8. Cross-Market Linkages: The US Is No Longer the Sole AI Pricing Center
As the AI value chain globalizes, the US is no longer the only pricing center. Korean equities (storage), Hong Kong equities (technology), and US equities (computing power) now form a complementary structure, with different markets covering different parts of the value chain.
This globally distributed setup further reinforces capital rotation and makes the AI rally more globally interconnected.
Against this backdrop, cross-market analysis has become essential for understanding AI trends.
9. Gate Stock Trading: A Tool for Tracking AI Structural Shifts Across Markets
As the AI value chain expands across computing, storage, networking, and energy, no single market can fully reflect industry changes. US, Hong Kong, and Korean equities now have distinct roles in the industry’s division of labor, making cross-market tracking increasingly important.
Gate stock trading offers 24/7 access to US, Hong Kong, and Korean equities, enabling investors to continuously monitor price movements and capital flows in AI-related assets across different market sessions. From computing chips to storage leaders to infrastructure plays, investors can participate more flexibly in the global AI value chain rotation.

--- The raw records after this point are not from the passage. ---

-- ==== Sys2Proof/Word.lean ====
section
/-! DEFINITION. The word types of the package: nonets, registers, lines, addresses, and the sparse
table `Store` in which State keeps everything that exists many times over. -/

namespace Sys2Proof

/-- The nonet of R2: eight value bits and a mark bit (bit 8). -/
abbrev Nonet := BitVec 9

/-- A Folxis-36 register image (R42, R43). -/
abbrev Reg := BitVec 72

/-- A control-space register or an instruction word (R9, R67). -/
abbrev W36 := BitVec 36

/-- An effective address or a program counter (R51, R72). -/
abbrev Addr := BitVec 64

/-- A line of 64 nonets: bit 9i + k is bit k of nonet i (R252). -/
abbrev LineBits := BitVec 576

/-- A line number N = PA div 64 (R136, R175). -/
abbrev LineNo := BitVec 46

/-- An octet of an outside standard (R5). -/
abbrev Octet := BitVec 8

/-- A sparse table: (number, value) pairs, numbers strictly rising, no pair holding the default. -/
abbrev Store (α : Type) := List (Nat × α)

end Sys2Proof
end

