-- ==== Sys2Proof/Config.lean ====
section
/-! DEFINITION. What an implementation fixes: the free values of the spec, as constants with no body, and
the constants of the outside standards that the spec names. -/

namespace Sys2Proof.Config

/-- The n-th free value: nothing is known of it (DESIGN CHOICE, log entry 11). -/
opaque freeBits : Nat → BitVec 64

/-- IEEE 754 lets an implementation detect tininess before or after rounding (R61, UNVERIFIED, log entry 12). -/
opaque tinyAfter : Bool

/-- IEEE 754 leaves open whether fusedMultiplyAdd(0, infinity, quiet NaN) is invalid (R61, UNVERIFIED, log entry 12). -/
opaque fmaQuietInvalid : Bool

/-- What the n-th wrong path touches: instruction (true) or data addresses, in order (R126 says what a wrong path may do, no
rule says which instructions it holds; DESIGN CHOICE, log entry 57). -/
opaque wrongPath : Nat → List (Bool × Addr)

/-- The type of a flit that carries a Borric message (R207 numbers no types; DESIGN CHOICE, log entry 58). -/
opaque flitType : BitVec 8

/-- Cermozo's Vendor ID (R288 gives no number; UNVERIFIED, log entry 14). -/
opaque vendorId : BitVec 16

/-- SHA-384 (R400, R402, R404; UNVERIFIED, log entry 14). -/
opaque sha384 : List Octet → BitVec 384

/-- ECDSA P-384 verification: public key x and y, message, r, s (R404; UNVERIFIED, log entry 14). -/
opaque ecdsaVerify : BitVec 384 → BitVec 384 → List Octet → BitVec 384 → BitVec 384 → Bool

/-- Cermozo's unlock key (R404; UNVERIFIED, log entry 14). -/
opaque cermozoX : BitVec 384
opaque cermozoY : BitVec 384

/-- The DeviceID public key in octets (R404; UNVERIFIED, log entry 14). -/
opaque deviceIdKey : List Octet

/-- The DER certificates 0 to 3 (R400); the Alias certificate depends on the running firmware, and is new with each Alias
key (R399). -/
opaque certificate : Nat → BitVec 24 → Nat → List Octet

/-- Measurements 1 and 5: the Umfoent ROM and the fuse configuration (R402). -/
opaque measureRom : BitVec 384
opaque measureFuse : BitVec 384

/-- Measurement 6 of the lock state, the open scopes and the owner key's digest (R402 gives no layout). -/
opaque measureLock : BitVec 2 → BitVec 3 → BitVec 384 → BitVec 384

/-- The body of an SPDM response beyond what R401 fixes: request kind and octet (UNVERIFIED, log entry 14). -/
opaque spdmBody : Nat → List Octet

/-- The octets that an opcode of the CXL mailbox answers (R287; UNVERIFIED, log entry 14). -/
opaque cxlOutput : Nat → Nat → Octet

/-- The fused VCORE curve before its stated limits are applied: Isle, step, mV (R384; UNVERIFIED, log entry 15). -/
opaque rawCurve : Nat → Nat → Nat

/-- Bank and row of a channel-local line (R266 to R269 name banks and rows, no rule maps lines to them;
UNVERIFIED, log entry 17). -/
opaque dramBank : Nat → Nat
opaque dramRow : Nat → Nat

/-- Whether the n-th ACTIVATE of a channel is sampled at a PEXP under R268 (UNVERIFIED, log entry 17). -/
opaque sampled : Nat → Nat → Nat → Bool

/-- The rolling activate count at which DDR5 refresh management requires RFM of a bank (R269; UNVERIFIED, log entry 17). -/
opaque raaLimit : Nat

/-- The curve within R384's limits: 600 to 1,050 mV, never falling from one step to the next. -/
def curveAt (isle step : Nat) : Nat :=
  (List.range (step + 1)).foldl (fun a k => max a (min 1050 (max 600 (rawCurve isle k)))) 600

/-- The prime of P-384 (FIPS 186; PRESUMED, log entry 14). -/
def p384 : Nat := 2 ^ 384 - 2 ^ 128 - 2 ^ 96 + 2 ^ 32 - 1

/-- The constant b of P-384 (FIPS 186; PRESUMED, log entry 14). -/
def p384b : Nat :=
  0xb3312fa7e23ee7e4988e056be3f82d19181d9c6efe8141120314088f5013875ac656398d8a2ed19d2a85c8edd3ec2aef

/-- The point lies on P-384 (R405). -/
def onCurve (x y : BitVec 384) : Bool :=
  x.toNat < p384 && y.toNat < p384 &&
    (y.toNat * y.toNat) % p384
      == (x.toNat * x.toNat * x.toNat + (p384 - 3) * x.toNat + p384b) % p384

end Sys2Proof.Config
end

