def FRel.code : FRel → BitVec 2
  | .eq => 0 | .lt => 1 | .le => 2 | .unord => 3

def frelOf (c : BitVec 2) : FRel :=
  if c = 0 then .eq else if c = 1 then .lt else if c = 2 then .le else .unord

def VElt.code : VElt → BitVec 2
  | .double => 0 | .word => 1 | .half => 2 | .nonet => 3

def veltOf (c : BitVec 2) : VElt :=
  if c = 0 then .double else if c = 1 then .word else if c = 2 then .half else .nonet

/-- Lanes of a vector register (R43). -/
def VElt.lanes : VElt → Nat
  | .double => 8 | .word => 16 | .half => 32 | .nonet => 64

def VOp.code : VOp → BitVec 6
  | .add => 0 | .sub => 1 | .and => 2 | .or => 3 | .xor => 4 | .mul => 5 | .min => 6 | .max => 7
  | .minu => 8 | .maxu => 9

def vopOf (c : BitVec 6) : Option VOp :=
  [VOp.add, .sub, .and, .or, .xor, .mul, .min, .max, .minu, .maxu][c.toNat]?

/-! ### The check of a word -/

/-- DETAIL 1 before DETAIL 2 (R93). -/
def firstDetail (reserved nonzero : Bool) : Option (BitVec 8) :=
  if reserved then some 1 else if nonzero then some 2 else none

/-- DETAIL 0 to 2 of Illegal-instruction for a word (R64, R66, R69 to R71, R92); none for a word whose
encoding is defined. -/
def wordDetail (w : W36) : Option (BitVec 8) :=
  let rd := wRd w
  let rs1 := wRs1 w
  let rs2 := wRs2 w
  let mn := wMinor w
  let low28 := w.extractLsb' 0 28
  let rm : BitVec 3 := mn.extractLsb' 7 3
  let op7 : BitVec 7 := mn.extractLsb' 0 7
  let op6 : BitVec 6 := mn.extractLsb' 0 6
  let big (r : BitVec 6) : Bool := decide (31 < r.toNat)
  let emHi (e : BitVec 8) : Bool := e.extractLsb' 4 4 != 0
  let emM : BitVec 8 := w.extractLsb' 2 8
  let emN : BitVec 8 := w.extractLsb' 8 8
  let wbit := w.getLsbD 0
  let act := w.getLsbD 1
  let fopCheck (op : Nat) (extra : Bool) : Option (BitVec 8) :=
    match fopOf op with
    | none => some 1
    | some o =>
      firstDetail (extra || (!o.exact && (rmOf rm).isNone)) ((o.unary && rs2 != 0) || (o.exact && rm != 0))
  match (wMajor w).toNat with
  | 0o001 => firstDetail false (low28 != 0)
  | 0o002 => firstDetail (fenceOf mn).isNone (rd != 0 || rs1 != 0 || rs2 != 0)
  | 0o003 => firstDetail false (rs1 != 0 || rs2 != 0)
  | 0o004 => firstDetail false (rd != 0 || rs2 != 0)
  | 0o005 =>
    firstDetail (decide (4 < mn.toNat)) (if mn = 4 then rs2 != 0 else rd != 0 || rs1 != 0 || rs2 != 0)
  | 0o006 | 0o007 => firstDetail false (low28 != 0)
  | 0o020 | 0o021 | 0o023 => none
  | 0o022 => firstDetail false (w.extractLsb' 0 15 != 0)
  | 0o024 => firstDetail (condOf (mn.extractLsb' 6 4)).isNone (rs2 != 0 || op6 != 0)
  | 0o025 => firstDetail (condOf (w.extractLsb' 18 4)).isNone false
  | 0o040 | 0o041 => firstDetail (aluOf mn).isNone false
  | 0o042 | 0o043 | 0o044 | 0o045 | 0o046 => none
  | 0o047 =>
    firstDetail ((shOf (mn.extractLsb' 8 2)).isNone
      || decide ((if mn.getLsbD 7 then 36 else 72) ≤ op7.toNat)) (rs2 != 0)
  | 0o050 => none
  | 0o051 => firstDetail false (w.extractLsb' 20 2 != 0)
  | 0o060 | 0o061 | 0o062 | 0o063 | 0o064 | 0o065 | 0o066 => none
  | 0o067 => firstDetail (ldOf (mn.extractLsb' 7 3)).isNone (mn.extractLsb' 0 5 != 0)
  | 0o070 | 0o071 | 0o072 | 0o073 => none
  | 0o074 => firstDetail (sxOf (mn.extractLsb' 7 3)).isNone (mn.extractLsb' 0 5 != 0)
  | 0o075 => firstDetail (amoOf (mn.extractLsb' 6 4)).isNone (mn.extractLsb' 0 5 != 0)
  | 0o076 => firstDetail (prefOf rd).isNone false
  | 0o100 | 0o102 => firstDetail (emHi emN) false
  | 0o101 | 0o103 => none
  | 0o120 | 0o121 | 0o122 | 0o123 | 0o124 | 0o125 => firstDetail (wbit && emHi emM) false
  | 0o126 => firstDetail (wbit && emHi emM) (rd != 0 || rs2 != 0)
  | 0o127 => firstDetail (wbit && emHi emM) (rs2 != 0 || act)
  | 0o130 => firstDetail false (rs2 != 0 || emM != 0 || act)
  | 0o140 | 0o141 => fopCheck op7.toNat false
  | 0o142 | 0o143 => firstDetail ((fmaOf op7).isNone || (rmOf rm).isNone) false
  | 0o144 => firstDetail ((cvtOf op7).isNone || (rmOf rm).isNone) (rs2 != 0)
  | 0o145 => firstDetail false (mn.extractLsb' 7 2 != 0 || mn.extractLsb' 2 4 != 0)
  | 0o160 | 0o161 => firstDetail (big rd) false
  | 0o162 => firstDetail ((vopOf op6).isNone || big rd || big rs1 || big rs2) (mn.extractLsb' 6 2 != 0)
  | 0o163 =>
    fopCheck op6.toNat (big rd || big rs1 || (big rs2 && !((fopOf op6.toNat).map FOp.unary == some true)))
  | 0o164 =>
    let n := (veltOf (mn.extractLsb' 8 2)).lanes
    match (mn.extractLsb' 6 2).toNat with
    | 0 => firstDetail (big rd) (rs2 != 0 || op6 != 0)
    | 1 => firstDetail (big rd || decide (n ≤ rs2.toNat)) (op6 != 0)
    | 2 => firstDetail (big rs1 || decide (n ≤ rs2.toNat)) (op6 != 0)
    | _ => some 1
  | _ => some 0

/-! ### The encoder -/

/-- A vector register number in a 6-bit field. -/
def vReg (v : BitVec 5) : BitVec 6 := (0 : BitVec 1) ++ v

def rmOp (rm : Rm) (op : BitVec 7) : BitVec 10 := rm.code ++ op

/-- The instruction word of a Folxis-36 row (R67 to R71); none for a row that is no instruction. The
rows that write one control register with a behaviour of its own are CRW words. -/
def encodeWord : Instr → Option W36
  | .nop _ => some (fmtZ 0o001)
  | .illegalInstruction _ w => some w
  | .fence _ k => some (fmtA 0o002 0 0 0 k.code)
  | .crr _ rd num => some (fmtA 0o003 rd 0 0 num)
  | .crw _ rs1 num => some (fmtA 0o004 0 rs1 0 num)
  | .crwCtxid _ rs1 => some (fmtA 0o004 0 rs1 0 0o0001)
  | .tlbinvPage _ rs1 => some (fmtA 0o004 0 rs1 0 0o0102)
  | .tlbinvContext _ rs1 => some (fmtA 0o004 0 rs1 0 0o0102)
  | .tlbinvTable _ rs1 => some (fmtA 0o004 0 rs1 0 0o0102)
  | .tlbinvPageAll _ rs1 => some (fmtA 0o004 0 rs1 0 0o0102)
  | .ctxreseed _ rs1 => some (fmtA 0o004 0 rs1 0 0o0110)
  | .fstepWrite _ rs1 => some (fmtA 0o004 0 rs1 0 0o0120)
  | .syscall _ => some (fmtA 0o005 0 0 0 0)
  | .hvcall _ => some (fmtA 0o005 0 0 0 1)
  | .tret _ => some (fmtA 0o005 0 0 0 2)
  | .wait _ => some (fmtA 0o005 0 0 0 3)
  | .launch _ rd rs1 => some (fmtA 0o005 rd rs1 0 4)
  | .vcall _ => some (fmtZ 0o006)
  | .vret _ => some (fmtZ 0o007)
  | .br _ a off => some (fmtB 0o020 a off)
  | .bl _ a off => some (fmtB 0o021 a off)
  | .jr _ a rd rs1 => some (fmtJ 0o022 a rd rs1)
  | .dbnz _ a rc off => some (fmtD 0o023 a rc off)
  | .skipr _ ra rb c => some (fmtA 0o024 ra rb 0 (c.code ++ (0 : BitVec 6)))
  | .skipi _ ra c imm => some (fmtK 0o025 ra c.code imm)
  | .alu72 _ rd rs1 rs2 op => some (fmtA 0o040 rd rs1 rs2 op.code)
  | .alu36 _ rd rs1 rs2 op => some (fmtA 0o041 rd rs1 rs2 op.code)
  | .addi _ rd rs1 imm => some (fmtI 0o042 rd rs1 imm)
  | .addi36 _ rd rs1 imm => some (fmtI 0o043 rd rs1 imm)
  | .andi _ rd rs1 imm => some (fmtI 0o044 rd rs1 imm)
  | .ori _ rd rs1 imm => some (fmtI 0o045 rd rs1 imm)
  | .xori _ rd rs1 imm => some (fmtI 0o046 rd rs1 imm)
  | .shi _ rd rs1 k w amt => some (fmtA 0o047 rd rs1 0 (k.code ++ BitVec.ofBool w ++ amt))
  | .li _ rd imm => some (fmtL 0o050 rd imm)
  | .insh _ rd pos imm => some (fmtH 0o051 rd pos imm)
  | .ln _ rd rs1 imm => some (fmtI 0o060 rd rs1 imm)
  | .lns _ rd rs1 imm => some (fmtI 0o061 rd rs1 imm)
  | .lh _ rd rs1 imm => some (fmtI 0o062 rd rs1 imm)
  | .lhs _ rd rs1 imm => some (fmtI 0o063 rd rs1 imm)
  | .lw _ rd rs1 imm => some (fmtI 0o064 rd rs1 imm)
  | .lws _ rd rs1 imm => some (fmtI 0o065 rd rs1 imm)
  | .ld _ rd rs1 imm => some (fmtI 0o066 rd rs1 imm)
  | .lx _ rd rs1 rs2 size sc => some (fmtA 0o067 rd rs1 rs2 (size.code ++ sc ++ (0 : BitVec 5)))
  | .sn _ rd rs1 imm => some (fmtI 0o070 rd rs1 imm)
  | .sh _ rd rs1 imm => some (fmtI 0o071 rd rs1 imm)
  | .sw _ rd rs1 imm => some (fmtI 0o072 rd rs1 imm)
  | .sd _ rd rs1 imm => some (fmtI 0o073 rd rs1 imm)
  | .sx _ rd rs1 rs2 size sc => some (fmtA 0o074 rd rs1 rs2 (size.sxCode ++ sc ++ (0 : BitVec 5)))
  | .amo _ rd rs1 rs2 op w => some (fmtA 0o075 rd rs1 rs2 (op.code ++ BitVec.ofBool w ++ (0 : BitVec 5)))
  | .pref _ h rs1 imm => some (fmtI 0o076 h.code rs1 imm)
  | .lwm _ rd rs1 em act d => some (fmtN 0o100 rd rs1 em act d)
  | .ldm _ rd rs1 em act d => some (fmtN 0o101 rd rs1 em act d)
  | .swm _ rd rs1 em act d => some (fmtN 0o102 rd rs1 em act d)
  | .sdm _ rd rs1 em act d => some (fmtN 0o103 rd rs1 em act d)
  | .addM _ rd rs1 rs2 em act w => some (fmtM 0o120 rd rs1 rs2 em act w)
  | .subM _ rd rs1 rs2 em act w => some (fmtM 0o121 rd rs1 rs2 em act w)
  | .mulM _ rd rs1 rs2 em act w => some (fmtM 0o122 rd rs1 rs2 em act w)
  | .andM _ rd rs1 rs2 em act w => some (fmtM 0o123 rd rs1 rs2 em act w)
  | .orM _ rd rs1 rs2 em act w => some (fmtM 0o124 rd rs1 rs2 em act w)
  | .xorM _ rd rs1 rs2 em act w => some (fmtM 0o125 rd rs1 rs2 em act w)
  | .mtest _ rs1 em act w => some (fmtM 0o126 0 rs1 0 em act w)
  | .mset _ rd rs1 em w => some (fmtM 0o127 rd rs1 0 em false w)
  | .mget _ rd rs1 w => some (fmtM 0o130 rd rs1 0 0 false w)
  | .fop64 _ rd rs1 rs2 op rm => some (fmtA 0o140 rd rs1 rs2 (rmOp rm (BitVec.ofNat 7 op.code)))
  | .fop32 _ rd rs1 rs2 op rm => some (fmtA 0o141 rd rs1 rs2 (rmOp rm (BitVec.ofNat 7 op.code)))
  | .fma64 _ rd rs1 rs2 op rm => some (fmtA 0o142 rd rs1 rs2 (rmOp rm op.code))
  | .fma32 _ rd rs1 rs2 op rm => some (fmtA 0o143 rd rs1 rs2 (rmOp rm op.code))
  | .fcvt _ rd rs1 op rm => some (fmtA 0o144 rd rs1 0 (rmOp rm op.code))
  | .fcmp _ rd rs1 rs2 w sig rel =>
    some (fmtA 0o145 rd rs1 rs2 (BitVec.ofBool w ++ (0 : BitVec 2) ++ BitVec.ofBool sig ++ (0 : BitVec 4) ++ rel.code))
  | .vld _ vd rs1 imm => some (fmtI 0o160 (vReg vd) rs1 imm)
  | .vst _ vs rs1 imm => some (fmtI 0o161 (vReg vs) rs1 imm)
  | .vop _ vd a b e op =>
    some (fmtA 0o162 (vReg vd) (vReg a) (vReg b) (e.code ++ (0 : BitVec 2) ++ op.code))
  | .vfop _ vd a b w op rm =>
    some (fmtA 0o163 (vReg vd) (vReg a) (vReg b) (rm.code ++ BitVec.ofBool w ++ BitVec.ofNat 6 op.code))
  | .vmov _ .broadcast v g lane e =>
    some (fmtA 0o164 (vReg v) g lane (e.code ++ (0 : BitVec 2) ++ (0 : BitVec 6)))
  | .vmov _ .insert v g lane e =>
    some (fmtA 0o164 (vReg v) g lane (e.code ++ (1 : BitVec 2) ++ (0 : BitVec 6)))
  | .vmov _ .extract v g lane e =>
    some (fmtA 0o164 g (vReg v) lane (e.code ++ (2 : BitVec 2) ++ (0 : BitVec 6)))
  | _ => none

10. Conclusion: The US Stock Market Is Entering a New Era of Distributed Pricing
The US market is undergoing a profound structural transformation—from the concentrated pricing of the Magnificent Seven to distributed pricing along the value chain. The core driver of this shift is the expansion and increasing complexity of the AI value chain.
Looking ahead, the key market question will no longer be whether a single company can keep rising, but which segment of the AI value chain becomes the next bottleneck. Whoever controls the bottleneck holds pricing power.
AI is evolving from an investment theme into a long-term structural cycle, redefining the pricing logic of US equities.
FAQs
Q1: Have the Magnificent Seven truly lost their dominance?
Not absolutely—their relative influence has been diluted as the AI value chain disperses.
Q2: Why is AI driving changes in market structure?
Because AI has shifted from a single-point computing challenge to a systems engineering problem, lengthening the industry value chain.
Q3: Is the market currently in a bull phase or a period of volatility?
It’s more of a structural bull market, but with high internal volatility and rapid rotations.
Q4: What is distributed pricing?
It means the market is no longer priced by a single company, but by the entire industry value chain working together.
Q5: What is the core variable for future AI market trends?
The key variable is the shifting location of bottlenecks, not the performance of any single leader.